* Extracted data *
· · · · ·

-- ==== Sys2Proof/Machine/Line.lean ====
section
/-! DEFINITION. The Line Interface (chapter 1): the candidates and their order, the start of a frame, the
fault counters, and the acceptance and voiding of a frame at every block. The meanings of the commands
of the line stand at the end. -/

namespace Sys2Proof.Machine

/-! ## Candidates (R12, R14, R18) -/

/-- The frames of the outgoing list with a property, by age, with their entry numbers. -/
def State.outgoingOf (s : State) (p : OutFrame → Bool) : List TxFrame :=
  (s.req.outgoing.filter p).map (fun f => ⟨f.frame, some f.entry⟩)

/-- The EVICT candidates: the own address first, then by lowest target (R14). -/
def State.evictCandidates (s : State) : List TxFrame :=
  let wanted (a : Addr) : List TxFrame :=
    match s.member.evictWants.find? (fun w => w.1 == a) with
    | some w => [⟨.evict a w.2, none⟩]
    | none => []
  wanted s.station ++
    ((List.range 16).map (BitVec.ofNat 4)).flatMap (fun a => if a = s.station then [] else wanted a)

/-- The RELEASE candidates, by lowest first token: one per record in RELEASE_PENDING or EXPIRED_PENDING
(R14, R122). -/
def State.releaseCandidates (s : State) : List TxFrame :=
  (s.leases.filter Lease.pending).map
    (fun l => ⟨.release (if l.state = .expiredPending then .expired else .host) l.tokens, none⟩)

/-- The SNAPREQ candidate of a joiner (R91). -/
def State.snapreqCandidate (s : State) : List TxFrame :=
  if s.snap.engine = .requesting then [⟨.snapreq s.donorRef s.snap.cursor, none⟩] else []

/-- The SNAP candidate of a donor, for the head of its service list (R100). -/
def State.snapCandidate (s : State) : List TxFrame :=
  match s.snap.service with
  | [] => []
  | (j, i) :: _ =>
    let e := entryAt s.table i
    [⟨.snap j i e.kind e.holders e.waiters, none⟩]

/-- The state that a PRESENCE carries (R71). -/
def presenceStateOf : MState → PresenceState
  | .listening => .listening
  | .joining => .joining
  | .active | .leaving | .unconfigured | .detached => .active

/-- Every candidate of the station, in the order of R14: by class, and within a class as that rule gives.
Each content is read from its owner at this moment (R12). -/
def State.candidates (s : State) : List TxFrame :=
  s.evictCandidates ++ s.releaseCandidates ++ s.outgoingOf OutFrame.isWithdraw ++
    s.outgoingOf OutFrame.isClaim ++ s.outgoingOf OutFrame.isSignal ++ s.snapreqCandidate ++
    s.snapCandidate ++ (if s.digest.want then [⟨.digest s.tableDigest, none⟩] else []) ++
    (if s.member.presenceWant
      then [⟨.presence (presenceStateOf s.member.state) s.config.digest, none⟩] else [])

/-- What a membership state may send (R18, and the states column of R3). -/
def permitted (st : MState) (own : Addr) (f : Frame) : Bool :=
  match st with
  | .unconfigured | .detached => false
  | .listening =>
    match f with
    | .presence .listening _ => true
    | _ => false
  | .joining =>
    match f with
    | .presence .joining _ | .snapreq _ _ => true
    | _ => false
  | .active =>
    match f with
    | .evict _ .dropout | .release _ _ | .withdraw _ | .claim _ _ _ | .signal _ _
    | .snap _ _ _ _ _ | .digest _ | .presence .active _ => true
    | _ => false
  | .leaving =>
    match f with
    | .evict t .self => t == own
    | .release _ _ | .snap _ _ _ _ _ | .presence .active _ => true
    | _ => false

/-- The candidate that goes next: the first permitted one in the order of R14. -/
def State.chosen (s : State) : Option TxFrame :=
  s.candidates.find? (fun c => permitted s.member.state s.station c.frame)

/-- LDE between commands (R1, R19): asserted only while an error hold runs; within an own frame it follows the
frame's dominant bits, as `State.ldeAt` says (log 6). -/
def State.ldeAsserted (s : State) : Bool := s.powered && s.line.hold.isSome

/-- The levels that this station drives of a frame of its own on the line, start bit first: the whole frame
while it sends one, or as far as it drove one before it lost contention or began to abort (R1, R6, R19). -/
def State.ownLevels (s : State) : List Bool :=
  match s.line.tx with
  | some x => levelsOf (x.frame.toRaw s.station)
  | none => s.line.begun

/-- LDE in a bit time of the frame on the line, the start bit being bit time 0 (R1): from the first bit time of
a hold on, and in the dominant bits that this station drives of a frame of its own. -/
def State.ldeAt (s : State) (k : Nat) : Bool :=
  s.powered && (s.line.hold.any (fun h => decide (h.start ≤ k)) || !(s.ownLevels.getD k true))

/-- LDE in a bit time of the frame that this station last objected to, or gave up sending (R1, R9). -/
def Line.droveAt (l : Line) (k : Nat) : Bool :=
  l.driven.any (fun d => decide (d.1 ≤ k) && decide (k ≤ d.2))

/-- LTX is high whenever LDE is deasserted, and low while the part drives a dominant bit (R1). -/
def ltxOf (lde : Bool) : Bool := !lde

/-- LTX between commands. -/
def State.ltx (s : State) : Bool := ltxOf s.ldeAsserted

/-- LTX in a bit time of the frame on the line. -/
def State.ltxAt (s : State) (k : Nat) : Bool := ltxOf (s.ldeAt k)

/-- The start bits at a boundary (R6): a station that is not yielding and has a permitted candidate drives one
and contends; the loser, which has driven its bits as far as the loss, and a station that does not start while
another does, receive. -/
def driveStart (rivals : List (BitVec 7)) (s : State) : State :=
  let receive := if rivals.isEmpty then s
    else s.withLine { s.line with phase := .inFrame, recessive := 0, tx := none, begun := [] }
  match s.chosen with
  | none => receive
  | some c =>
    if s.line.yielding then receive
    else
      let own := contentionOf c.frame.classCode s.station
      let won := wins own rivals
      s.withLine { s.line with
        phase := .inFrame, recessive := 0, tx := if won then some c else none,
        begun := if won then [] else levelsBegun own rivals }

/-- A start boundary of a station that takes part (R6). A joiner's donor that has stopped being eligible while its
SNAPREQ was on the line is chosen again first (R91, log 19). -/
def startBoundary (rivals : List (BitVec 7)) (s : State) : State :=
  if s.takesPart && s.line.phase == .idle && s.line.hold.isNone then driveStart rivals (watchDonor s)
  else s

/-! ## Fault counters and yield at a frame's end (R15, R16) -/

/-- A fault counter rises by 4, to 64 at most (R16). -/
def raiseCounter (c : Nat) : Nat := min (c + Config.faultStep) Config.faultLimit

/-- A fault counter falls by 1, to 0 at least (R16). -/
def lowerCounter (c : Nat) : Nat := c - 1

/-- The Line Interface at an acceptance (R15, R16): an own frame makes the station yield, another's ends
the yield. -/
def Line.accepted (own : Bool) (l : Line) : Line :=
  { l with phase := .gap, recessive := 0, tx := none, begun := [], yielding := own,
           rfc := lowerCounter l.rfc, tfc := if own then lowerCounter l.tfc else l.tfc }

/-- The Line Interface at the voiding of its own frame (R11, R16). -/
def Line.ownVoided (l : Line) : Line :=
  { l with phase := .gap, recessive := 0, tx := none, begun := [], yielding := false,
           tfc := raiseCounter l.tfc }

/-- The Line Interface at the voiding of another station's frame (R15, R16): RFC rises when this station
objected. -/
def Line.otherVoided (objected : Bool) (l : Line) : Line :=
  { l with phase := .gap, recessive := 0, begun := [], yielding := false,
           rfc := if objected then raiseCounter l.rfc else l.rfc }

/-! ## Acceptance (R10) -/

/-- The Token Table and the units it reports to, at a station in ACTIVE or LEAVING (R27, R43, R44). -/
def tableFrame (sender : Addr) (f : Frame) (s : State) : State :=
  let a := applyFrame s.table s.n s.station sender f
  takeReports a.reports (s.withTable a.table)

/-- The Token Table of a joiner: the entries below its cursor, no reports (R46, R94), or the end of the
join at an unresolved WITHDRAW (R95). -/
def joinerFrame (sender : Addr) (f : Frame) (s : State) : State :=
  let go := s.withTable (applyFrame s.table s.snap.cursor s.station sender f).table
  match f with
  | .withdraw o =>
    if withdrawUnresolved s.table s.snap.cursor sender o then
      raise .joinFailed .noFrame .none
        (s.withSnap { s.snap with cause := .withdrawUnresolved })
    else go
  | .evict _ _ | .release _ _ | .claim _ _ _ | .signal _ _ | .snapreq _ _ | .snap _ _ _ _ _
  | .digest _ | .presence _ _ => go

· · · · ·

* Action item *
Using the data above, restate word for word the lines from its opening line through the line that contains "let wanted (a", and no more.

* Exercise answer *
-- ==== Sys2Proof/Machine/Line.lean ====
section
/-! DEFINITION. The Line Interface (chapter 1): the candidates and their order, the start of a frame, the
fault counters, and the acceptance and voiding of a frame at every block. The meanings of the commands
of the line stand at the end. -/

namespace Sys2Proof.Machine

/-! ## Candidates (R12, R14, R18) -/

/-- The frames of the outgoing list with a property, by age, with their entry numbers. -/
def State.outgoingOf (s : State) (p : OutFrame → Bool) : List TxFrame :=
  (s.req.outgoing.filter p).map (fun f => ⟨f.frame, some f.entry⟩)

/-- The EVICT candidates: the own address first, then by lowest target (R14). -/
def State.evictCandidates (s : State) : List TxFrame :=
  let wanted (a : Addr) : List TxFrame :=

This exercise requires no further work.